:: Task directions ::
Some of the lines below need repeating. Reproduce exactly those between the lines holding "theorem test_bgeu_a : regPc" and "theorem test_lbu_b : regPc", inclusive.

━━ Given data ━━

/-! One step: at most two rows of 95_test_vectors.md, Part 3, for every instruction. -/

theorem test_lui_a : regPc 5 (execute 0x800002B7 (start 0x1000 0x0 0x0 [])) = some (0xFFFFFFFF80000000, 0x1004) := by decide
theorem test_lui_b : regPc 0 (execute 0x12345037 (start 0x1000 0x0 0x0 [])) = some (0x0, 0x1004) := by decide
theorem test_auipc_a : regPc 5 (execute 0x80000297 (start 0x1000 0x0 0x0 [])) = some (0xFFFFFFFF80001000, 0x1004) := by decide
theorem test_auipc_b : regPc 5 (execute 0xFFFFF297 (start 0x1000 0x0 0x0 [])) = some (0x0, 0x1004) := by decide
theorem test_jal_a : regPc 1 (execute 0xFFDFF0EF (start 0x1000 0x55 0x0 [])) = some (0x1004, 0xFFC) := by decide
theorem test_jal_b : regPc 1 (execute 0x004000EF (start 0xFFFFFFFFFFFFFFFC 0x0 0x0 [])) = some (0x0, 0x0) := by decide
theorem test_jalr_a : regPc 1 (execute 0x000080E7 (start 0x1000 0x2000 0x0 [])) = some (0x1004, 0x2000) := by decide
theorem test_jalr_b : faultOf (execute 0x000082E7 (start 0x1000 0x2002 0x0 [])) = some .instructionAddressMisaligned := by decide
theorem test_beq_a : regPc 1 (execute 0x00208863 (start 0x1000 0x5 0x5 [])) = some (0x5, 0x1010) := by decide
theorem test_beq_b : faultOf (execute 0x00208163 (start 0x1000 0x5 0x5 [])) = some .instructionAddressMisaligned := by decide
theorem test_bne_a : regPc 1 (execute 0x00209463 (start 0x1000 0x5 0x6 [])) = some (0x5, 0x1008) := by decide
theorem test_bne_b : regPc 1 (execute 0x00209463 (start 0x1000 0x5 0x5 [])) = some (0x5, 0x1004) := by decide
theorem test_blt_a : regPc 1 (execute 0x0020C463 (start 0x1000 0x8000000000000000 0x7FFFFFFFFFFFFFFF [])) = some (0x8000000000000000, 0x1008) := by decide
theorem test_blt_b : regPc 1 (execute 0x0020C463 (start 0x1000 0x0 0xFFFFFFFFFFFFFFFF [])) = some (0x0, 0x1004) := by decide
theorem test_bge_a : regPc 1 (execute 0x0020D463 (start 0x1000 0x7 0x7 [])) = some (0x7, 0x1008) := by decide
theorem test_bge_b : regPc 1 (execute 0x0020D463 (start 0x1000 0xFFFFFFFFFFFFFFFF 0x0 [])) = some (0xFFFFFFFFFFFFFFFF, 0x1004) := by decide
theorem test_bltu_a : regPc 1 (execute 0x0020E463 (start 0x1000 0x0 0xFFFFFFFFFFFFFFFF [])) = some (0x0, 0x1008) := by decide
theorem test_bltu_b : regPc 1 (execute 0x0020E463 (start 0x1000 0xFFFFFFFFFFFFFFFF 0x0 [])) = some (0xFFFFFFFFFFFFFFFF, 0x1004) := by decide
theorem test_bgeu_a : regPc 1 (execute 0x0020F463 (start 0x1000 0x0 0xFFFFFFFFFFFFFFFF [])) = some (0x0, 0x1004) := by decide
theorem test_bgeu_b : regPc 1 (execute 0x0020F463 (start 0x1000 0x7 0x7 [])) = some (0x7, 0x1008) := by decide
theorem test_lb_a : regPc 3 (execute 0x00808183 (start 0x1000 0x2000 0x0 image)) = some (0xFFFFFFFFFFFFFF80, 0x1004) := by decide
theorem test_lb_b : regPc 3 (execute 0x80008183 (start 0x1000 0x2800 0x0 image)) = some (0x11, 0x1004) := by decide
theorem test_lh_a : regPc 3 (execute 0x00809183 (start 0x1000 0x2000 0x0 image)) = some (0xFFFFFFFFFFFF9980, 0x1004) := by decide
theorem test_lh_b : regPc 3 (execute 0x00109183 (start 0x1000 0x2000 0x0 image)) = some (0x3322, 0x1004) := by decide
theorem test_lw_a : regPc 3 (execute 0x0040A183 (start 0x1000 0x2000 0x0 image)) = some (0xFFFFFFFF88776655, 0x1004) := by decide
theorem test_lw_b : regPc 0 (execute 0x0000A003 (start 0x1000 0x2000 0x0 image)) = some (0x0, 0x1004) := by decide
theorem test_ld_a : regPc 3 (execute 0x0040B183 (start 0x1000 0x2000 0x0 image)) = some (0xBBAA998088776655, 0x1004) := by decide
theorem test_ld_b : regPc 1 (execute 0x0000B083 (start 0x1000 0x2000 0x0 image)) = some (0x8877665544332211, 0x1004) := by decide
theorem test_lbu_a : regPc 3 (execute 0x0080C183 (start 0x1000 0x2000 0x0 image)) = some (0x80, 0x1004) := by decide
theorem test_lbu_b : regPc 3 (execute 0xFFF04183 (start 0x1000 0x0 0x0 image)) = some (0x0, 0x1004) := by decide
theorem test_lhu_a : regPc 3 (execute 0x0080D183 (start 0x1000 0x2000 0x0 image)) = some (0x9980, 0x1004) := by decide
theorem test_lwu_a : regPc 3 (execute 0x0040E183 (start 0x1000 0x2000 0x0 image)) = some (0x88776655, 0x1004) := by decide
theorem test_sb_a : stored 1 0x3000 (execute 0x00208023 (start 0x1000 0x3000 0x1122334455667788 [])) = some (0x88, 0x1004) := by decide
theorem test_sb_b : stored 1 0x3000 (execute 0x80208023 (start 0x1000 0x3800 0xAB [])) = some (0xAB, 0x1004) := by decide
theorem test_sh_a : stored 2 0x3002 (execute 0x00209123 (start 0x1000 0x3000 0x1122334455667788 [])) = some (0x7788, 0x1004) := by decide
theorem test_sh_b : stored 2 0x37FF (execute 0x7E209FA3 (start 0x1000 0x3000 0xBEEF [])) = some (0xBEEF, 0x1004) := by decide
theorem test_sw_a : stored 4 0x3004 (execute 0x0020A223 (start 0x1000 0x3000 0x1122334455667788 [])) = some (0x55667788, 0x1004) := by decide
theorem test_sw_b : stored 4 0x3001 (execute 0x0020A0A3 (start 0x1000 0x3000 0xFFFFFFFF80000001 [])) = some (0x80000001, 0x1004) := by decide
theorem test_sd_a : stored 8 0x2FF8 (execute 0xFE20BC23 (start 0x1000 0x3000 0x1122334455667788 [])) = some (0x1122334455667788, 0x1004) := by decide
theorem test_sd_b : stored 8 0xFFFFFFFFFFFFFFF8 (execute 0xFE203C23 (start 0x1000 0x0 0x102030405060708 [])) = some (0x102030405060708, 0x1004) := by decide
theorem test_addi_a : regPc 1 (execute 0x00110093 (start 0x1000 0x0 0xFFFFFFFFFFFFFFFF [])) = some (0x0, 0x1004) := by decide
theorem test_addi_b : regPc 0 (execute 0x00508013 (start 0x1000 0x7 0x0 [])) = some (0x0, 0x1004) := by decide
theorem test_slti_a : regPc 3 (execute 0x8000A193 (start 0x1000 0x8000000000000000 0x0 [])) = some (0x1, 0x1004) := by decide
theorem test_slti_b : regPc 3 (execute 0x0050A193 (start 0x1000 0x5 0x0 [])) = some (0x0, 0x1004) := by decide
theorem test_sltiu_a : regPc 3 (execute 0xFFF0B193 (start 0x1000 0x5 0x0 [])) = some (0x1, 0x1004) := by decide
theorem test_sltiu_b : regPc 3 (execute 0xFFF0B193 (start 0x1000 0xFFFFFFFFFFFFFFFF 0x0 [])) = some (0x0, 0x1004) := by decide
theorem test_xori_a : regPc 3 (execute 0xFFF0C193 (start 0x1000 0x123456789ABCDEF 0x0 [])) = some (0xFEDCBA9876543210, 0x1004) := by decide
theorem test_ori_a : regPc 3 (execute 0x8000E193 (start 0x1000 0xFF 0x0 [])) = some (0xFFFFFFFFFFFFF8FF, 0x1004) := by decide
theorem test_andi_a : regPc 3 (execute 0xFF00F193 (start 0x1000 0x123456789ABCDEFF 0x0 [])) = some (0x123456789ABCDEF0, 0x1004) := by decide
theorem test_slli_a : regPc 3 (execute 0x03F09193 (start 0x1000 0x3 0x0 [])) = some (0x8000000000000000, 0x1004) := by decide
theorem test_slli_b : regPc 3 (execute 0x02009193 (start 0x1000 0xFFFFFFFF 0x0 [])) = some (0xFFFFFFFF00000000, 0x1004) := by decide
theorem test_srli_a : regPc 3 (execute 0x03F0D193 (start 0x1000 0x8000000000000000 0x0 [])) = some (0x1, 0x1004) := by decide
theorem test_srli_b : regPc 3 (execute 0x0200D193 (start 0x1000 0xFFFFFFFF00000000 0x0 [])) = some (0xFFFFFFFF, 0x1004) := by decide
theorem test_srai_a : regPc 3 (execute 0x4040D193 (start 0x1000 0x8000000000000000 0x0 [])) = some (0xF800000000000000, 0x1004) := by decide
theorem test_srai_b : regPc 3 (execute 0x43F0D193 (start 0x1000 0x7FFFFFFFFFFFFFFF 0x0 [])) = some (0x0, 0x1004) := by decide
theorem test_add_a : regPc 3 (execute 0x002081B3 (start 0x1000 0x7FFFFFFFFFFFFFFF 0x1 [])) = some (0x8000000000000000, 0x1004) := by decide
theorem test_add_b : regPc 1 (execute 0x001080B3 (start 0x1000 0x8000000000000000 0x0 [])) = some (0x0, 0x1004) := by decide
theorem test_sub_a : regPc 3 (execute 0x402081B3 (start 0x1000 0x3 0xA [])) = some (0xFFFFFFFFFFFFFFF9, 0x1004) := by decide
theorem test_sub_b : regPc 3 (execute 0x402001B3 (start 0x1000 0x0 0x8000000000000000 [])) = some (0x8000000000000000, 0x1004) := by decide
theorem test_sll_a : regPc 3 (execute 0x002091B3 (start 0x1000 0x1 0x40 [])) = some (0x1, 0x1004) := by decide
theorem test_sll_b : regPc 3 (execute 0x002091B3 (start 0x1000 0x1 0xFFFFFFFFFFFFFFC1 [])) = some (0x2, 0x1004) := by decide
theorem test_slt_a : regPc 3 (execute 0x0020A1B3 (start 0x1000 0x8000000000000000 0x7FFFFFFFFFFFFFFF [])) = some (0x1, 0x1004) := by decide
theorem test_slt_b : regPc 3 (execute 0x0020A1B3 (start 0x1000 0x0 0xFFFFFFFFFFFFFFFF [])) = some (0x0, 0x1004) := by decide
theorem test_sltu_a : regPc 3 (execute 0x0020B1B3 (start 0x1000 0xFFFFFFFFFFFFFFFF 0x0 [])) = some (0x0, 0x1004) := by decide
theorem test_sltu_b : regPc 3 (execute 0x0020B1B3 (start 0x1000 0x0 0xFFFFFFFFFFFFFFFF [])) = some (0x1, 0x1004) := by decide
theorem test_xor_a : regPc 3 (execute 0x0020C1B3 (start 0x1000 0xFF00FF00FF00FF00 0xFF00FF00FF00FF0 [])) = some (0xF0F0F0F0F0F0F0F0, 0x1004) := by decide
theorem test_srl_a : regPc 3 (execute 0x0020D1B3 (start 0x1000 0x8000000000000000 0x7F [])) = some (0x1, 0x1004) := by decide
theorem test_srl_b : regPc 3 (execute 0x0020D1B3 (start 0x1000 0xFFFFFFFFFFFFFFFF 0x44 [])) = some (0xFFFFFFFFFFFFFFF, 0x1004) := by decide
theorem test_sra_a : regPc 3 (execute 0x4020D1B3 (start 0x1000 0x8000000000000000 0x3F [])) = some (0xFFFFFFFFFFFFFFFF, 0x1004) := by decide
theorem test_sra_b : regPc 3 (execute 0x4020D1B3 (start 0x1000 0xFFFFFFFFFFFFFFFF 0x1000000004 [])) = some (0xFFFFFFFFFFFFFFFF, 0x1004) := by decide
theorem test_or_a : regPc 3 (execute 0x0020E1B3 (start 0x1000 0xFF00FF00FF00FF00 0xFF00FF00FF00FF0 [])) = some (0xFFF0FFF0FFF0FFF0, 0x1004) := by decide
theorem test_and_a : regPc 3 (execute 0x0020F1B3 (start 0x1000 0xFF00FF00FF00FF00 0xFF00FF00FF00FF0 [])) = some (0xF000F000F000F00, 0x1004) := by decide
theorem test_addiw_a : regPc 3 (execute 0x0010819B (start 0x1000 0x7FFFFFFF 0x0 [])) = some (0xFFFFFFFF80000000, 0x1004) := by decide
theorem test_addiw_b : regPc 3 (execute 0x0000819B (start 0x1000 0x123456789ABCDEF0 0x0 [])) = some (0xFFFFFFFF9ABCDEF0, 0x1004) := by decide
theorem test_slliw_a : regPc 3 (execute 0x01F0919B (start 0x1000 0x1 0x0 [])) = some (0xFFFFFFFF80000000, 0x1004) := by decide
theorem test_slliw_b : regPc 3 (execute 0x0010919B (start 0x1000 0xFFFFFFFF40000000 0x0 [])) = some (0xFFFFFFFF80000000, 0x1004) := by decide
theorem test_srliw_a : regPc 3 (execute 0x0000D19B (start 0x1000 0x80000000 0x0 [])) = some (0xFFFFFFFF80000000, 0x1004) := by decide
theorem test_srliw_b : regPc 3 (execute 0x0010D19B (start 0x1000 0xFFFFFFFF80000000 0x0 [])) = some (0x40000000, 0x1004) := by decide
theorem test_sraiw_a : regPc 3 (execute 0x41F0D19B (start 0x1000 0x80000000 0x0 [])) = some (0xFFFFFFFFFFFFFFFF, 0x1004) := by decide
theorem test_sraiw_b : regPc 3 (execute 0x4040D19B (start 0x1000 0xFFFFFFFF7FFFFFFF 0x0 [])) = some (0x7FFFFFF, 0x1004) := by decide
theorem test_addw_a : regPc 3 (execute 0x002081BB (start 0x1000 0x7FFFFFFF 0x1 [])) = some (0xFFFFFFFF80000000, 0x1004) := by decide
theorem test_addw_b : regPc 3 (execute 0x002081BB (start 0x1000 0x1111111180000000 0x2222222280000000 [])) = some (0x0, 0x1004) := by decide
theorem test_subw_a : regPc 3 (execute 0x402081BB (start 0x1000 0x0 0x1 [])) = some (0xFFFFFFFFFFFFFFFF, 0x1004) := by decide
theorem test_subw_b : regPc 3 (execute 0x402081BB (start 0x1000 0x500000003 0x900000003 [])) = some (0x0, 0x1004) := by decide
theorem test_sllw_a : regPc 3 (execute 0x002091BB (start 0x1000 0x1 0x20 [])) = some (0x1, 0x1004) := by decide
theorem test_sllw_b : regPc 3 (execute 0x002091BB (start 0x1000 0xFFFFFFFF 0x21 [])) = some (0xFFFFFFFFFFFFFFFE, 0x1004) := by decide
theorem test_srlw_a : regPc 3 (execute 0x0020D1BB (start 0x1000 0xFFFFFFFF80000000 0x0 [])) = some (0xFFFFFFFF80000000, 0x1004) := by decide
theorem test_srlw_b : regPc 3 (execute 0x0020D1BB (start 0x1000 0xFFFFFFFFFFFFFFFF 0x24 [])) = some (0xFFFFFFF, 0x1004) := by decide
theorem test_sraw_a : regPc 3 (execute 0x4020D1BB (start 0x1000 0x80000000 0x1F [])) = some (0xFFFFFFFFFFFFFFFF, 0x1004) := by decide
theorem test_sraw_b : regPc 3 (execute 0x4020D1BB (start 0x1000 0xFFFFFFFF7FFFFFFF 0x4 [])) = some (0x7FFFFFF, 0x1004) := by decide
theorem test_fence_a : regPc 1 (execute 0x0FF0000F (start 0x1000 0x5 0x0 [])) = some (0x5, 0x1004) := by decide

━━━

:: Response for this exercise ::
theorem test_bgeu_a : regPc 1 (execute 0x0020F463 (start 0x1000 0x0 0xFFFFFFFFFFFFFFFF [])) = some (0x0, 0x1004) := by decide
theorem test_bgeu_b : regPc 1 (execute 0x0020F463 (start 0x1000 0x7 0x7 [])) = some (0x7, 0x1008) := by decide
theorem test_lb_a : regPc 3 (execute 0x00808183 (start 0x1000 0x2000 0x0 image)) = some (0xFFFFFFFFFFFFFF80, 0x1004) := by decide
theorem test_lb_b : regPc 3 (execute 0x80008183 (start 0x1000 0x2800 0x0 image)) = some (0x11, 0x1004) := by decide
theorem test_lh_a : regPc 3 (execute 0x00809183 (start 0x1000 0x2000 0x0 image)) = some (0xFFFFFFFFFFFF9980, 0x1004) := by decide
theorem test_lh_b : regPc 3 (execute 0x00109183 (start 0x1000 0x2000 0x0 image)) = some (0x3322, 0x1004) := by decide
theorem test_lw_a : regPc 3 (execute 0x0040A183 (start 0x1000 0x2000 0x0 image)) = some (0xFFFFFFFF88776655, 0x1004) := by decide
theorem test_lw_b : regPc 0 (execute 0x0000A003 (start 0x1000 0x2000 0x0 image)) = some (0x0, 0x1004) := by decide
theorem test_ld_a : regPc 3 (execute 0x0040B183 (start 0x1000 0x2000 0x0 image)) = some (0xBBAA998088776655, 0x1004) := by decide
theorem test_ld_b : regPc 1 (execute 0x0000B083 (start 0x1000 0x2000 0x0 image)) = some (0x8877665544332211, 0x1004) := by decide
theorem test_lbu_a : regPc 3 (execute 0x0080C183 (start 0x1000 0x2000 0x0 image)) = some (0x80, 0x1004) := by decide
theorem test_lbu_b : regPc 3 (execute 0xFFF04183 (start 0x1000 0x0 0x0 image)) = some (0x0, 0x1004) := by decide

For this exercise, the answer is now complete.